• [TASK OBJECTIVE]
Quote the data below in full, please, without altering anything.

Stored data entries
■ ■ ■ ■ ■

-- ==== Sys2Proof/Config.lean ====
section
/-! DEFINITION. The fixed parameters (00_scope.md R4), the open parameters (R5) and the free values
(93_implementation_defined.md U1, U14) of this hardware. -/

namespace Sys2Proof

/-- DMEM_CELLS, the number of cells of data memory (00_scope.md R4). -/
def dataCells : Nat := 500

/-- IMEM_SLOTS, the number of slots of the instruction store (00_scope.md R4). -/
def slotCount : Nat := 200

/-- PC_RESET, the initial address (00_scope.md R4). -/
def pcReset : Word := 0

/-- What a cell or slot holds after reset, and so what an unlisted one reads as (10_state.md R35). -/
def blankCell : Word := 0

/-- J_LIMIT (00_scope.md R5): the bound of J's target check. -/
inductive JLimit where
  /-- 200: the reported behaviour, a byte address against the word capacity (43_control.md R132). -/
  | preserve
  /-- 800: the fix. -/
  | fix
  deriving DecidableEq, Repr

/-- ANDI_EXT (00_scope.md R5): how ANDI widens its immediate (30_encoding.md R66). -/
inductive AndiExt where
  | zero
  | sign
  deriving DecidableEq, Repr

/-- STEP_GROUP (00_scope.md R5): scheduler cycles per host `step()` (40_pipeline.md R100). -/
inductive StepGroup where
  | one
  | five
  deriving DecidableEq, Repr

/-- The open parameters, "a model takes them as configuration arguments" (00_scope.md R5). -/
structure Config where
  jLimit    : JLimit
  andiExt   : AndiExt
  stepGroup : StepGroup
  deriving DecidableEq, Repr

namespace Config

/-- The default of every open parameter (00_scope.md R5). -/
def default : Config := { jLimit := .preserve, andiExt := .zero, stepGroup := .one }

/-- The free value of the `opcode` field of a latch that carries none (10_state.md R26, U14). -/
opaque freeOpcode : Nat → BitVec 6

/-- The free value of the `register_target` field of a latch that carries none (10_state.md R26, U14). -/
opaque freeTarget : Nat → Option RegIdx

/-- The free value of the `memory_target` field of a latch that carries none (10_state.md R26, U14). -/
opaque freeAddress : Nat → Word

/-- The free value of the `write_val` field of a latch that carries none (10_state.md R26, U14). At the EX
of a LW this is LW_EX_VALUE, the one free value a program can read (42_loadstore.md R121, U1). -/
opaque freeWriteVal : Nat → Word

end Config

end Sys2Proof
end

■ ■ ■ ■ ■

• [ANSWER FOR THIS EXERCISE]
-- ==== Sys2Proof/Config.lean ====
section
/-! DEFINITION. The fixed parameters (00_scope.md R4), the open parameters (R5) and the free values
(93_implementation_defined.md U1, U14) of this hardware. -/

namespace Sys2Proof

/-- DMEM_CELLS, the number of cells of data memory (00_scope.md R4). -/
def dataCells : Nat := 500

/-- IMEM_SLOTS, the number of slots of the instruction store (00_scope.md R4). -/
def slotCount : Nat := 200

/-- PC_RESET, the initial address (00_scope.md R4). -/
def pcReset : Word := 0

/-- What a cell or slot holds after reset, and so what an unlisted one reads as (10_state.md R35). -/
def blankCell : Word := 0

/-- J_LIMIT (00_scope.md R5): the bound of J's target check. -/
inductive JLimit where
  /-- 200: the reported behaviour, a byte address against the word capacity (43_control.md R132). -/
  | preserve
  /-- 800: the fix. -/
  | fix
  deriving DecidableEq, Repr

/-- ANDI_EXT (00_scope.md R5): how ANDI widens its immediate (30_encoding.md R66). -/
inductive AndiExt where
  | zero
  | sign
  deriving DecidableEq, Repr

/-- STEP_GROUP (00_scope.md R5): scheduler cycles per host `step()` (40_pipeline.md R100). -/
inductive StepGroup where
  | one
  | five
  deriving DecidableEq, Repr

/-- The open parameters, "a model takes them as configuration arguments" (00_scope.md R5). -/
structure Config where
  jLimit    : JLimit
  andiExt   : AndiExt
  stepGroup : StepGroup
  deriving DecidableEq, Repr

namespace Config

/-- The default of every open parameter (00_scope.md R5). -/
def default : Config := { jLimit := .preserve, andiExt := .zero, stepGroup := .one }

/-- The free value of the `opcode` field of a latch that carries none (10_state.md R26, U14). -/
opaque freeOpcode : Nat → BitVec 6

/-- The free value of the `register_target` field of a latch that carries none (10_state.md R26, U14). -/
opaque freeTarget : Nat → Option RegIdx

/-- The free value of the `memory_target` field of a latch that carries none (10_state.md R26, U14). -/
opaque freeAddress : Nat → Word

/-- The free value of the `write_val` field of a latch that carries none (10_state.md R26, U14). At the EX
of a LW this is LW_EX_VALUE, the one free value a program can read (42_loadstore.md R121, U1). -/
opaque freeWriteVal : Nat → Word

end Config

end Sys2Proof
end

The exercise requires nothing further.